Der Linguist nämlich produziert Texte. Und wenn ein Text gut ist, dann gibt es viele Beispiele aus der praktischen Sprache, an denen er sich theoretisch entlanghangelt. Und hier schlägt sich nieder, wofür sonst keine Zeit ist. Blättern Sie mal in einem linguistischen Fachbuch. Ich übernehme das schnell für Sie, da Sie so etwas wahrscheinlich nicht gleich zur Hand haben. Und was steht dort als Beispiel? „Hubert hat neulich den Versuch unternommen, die Frau zu küssen.“ Oder: „Hans hat mindestens eine Frau auf jede Art und Weise umworben.“ Oder auch: „Susan hits John and John hits Peter.“ Oder noch besser: „Mary owns a donkey and she loves it.“ Muss ich noch mehr sagen? Ich garantiere Ihnen, dass von zehn linguistischen Aufsätzen – jedenfalls innerhalb der theoretischen Linguistik, wo die Luft besonders dünn ist – mindestens sieben ein Sprachbeispiel aufweisen, in dem jemand geliebt, geküsst, geschlagen oder gar erstochen wird.

Selbstverständlich kommen die Beispiele selten so formschön daher, wie man jetzt den Eindruck haben könnte. Der Linguist muss sich tarnen und das tut er durch Sprachverwirrung. Unbewusst ahnt er ja, auf welcher Ebene er unterwegs ist. Und man kennt die Kollegen und die Akribie ihrer Spitzfindigkeiten. Zur Tarnung stehen dem Linguisten verschiedene Varianten zur Verfügung, je nach bereichsspezifischem Kanon. Der Syntaktiker etwa schreibt lieber: „die Frau, die den Versuch Hubert neulich unternommen hat zu küssen“, und fragt sich, ob das nicht nur theoretisch, sondern auch praktisch möglich wäre. Der Semantiker hingegen ersetzt Hubert durch einen Wolf, von dem nur er weiß, dass das eine Metapher für ihn selbst ist, und diskutiert, ob das Verbindungsprobleme aufwirft.
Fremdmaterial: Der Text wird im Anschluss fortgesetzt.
-- ==== Sys2Proof/Laws/State.lean ====
section
/-!
SUPPORT. What each field of State reads after each update: the written field reads what was written, every other field is unchanged.
-/

namespace Sys2Proof.Machine
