-- ==== Sys2Proof/Laws/Dispatch.lean ====
section
/-!
SUPPORT. Each arm of the dispatch by itself: a proof about one command rewrites with its arm and never unfolds the whole match.
-/

namespace Sys2Proof.Machine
Die Tarnkappe des Phonologen ist jedoch die wirksamste, denn er gibt den Satz einfach in Lautschrift wieder, die sowieso niemand entziffern kann, bis auf wahrscheinlich ihn selbst.

Linguisten verdienen unsere Bewunderung. Denn wo sonst verwirrt Wissenschaft auf so fantasievolle Weise: Sex and crime in allen Varianten unter dem Deckmantel grammatischer Theorienbildung. Das ist effektiv. Das tut nicht weh, macht keinen Dreck und spart Zeit. Der Schreiber ist locker und gelöst – von solch harmonischer Atmosphäre beim Erschaffen geistiger Güter hat man selten gehört.

Hoffentlich wird der Linguist ewig Texte produzieren und vor sich hin sublimieren. Wir wollen doch alle nicht, dass er die theoretische Sphäre verlässt und seinen innersten Neigungen unkontrolliert folgt. Das wäre wahrhaftig ein zu großes Küssen und Schlagen und Stechen …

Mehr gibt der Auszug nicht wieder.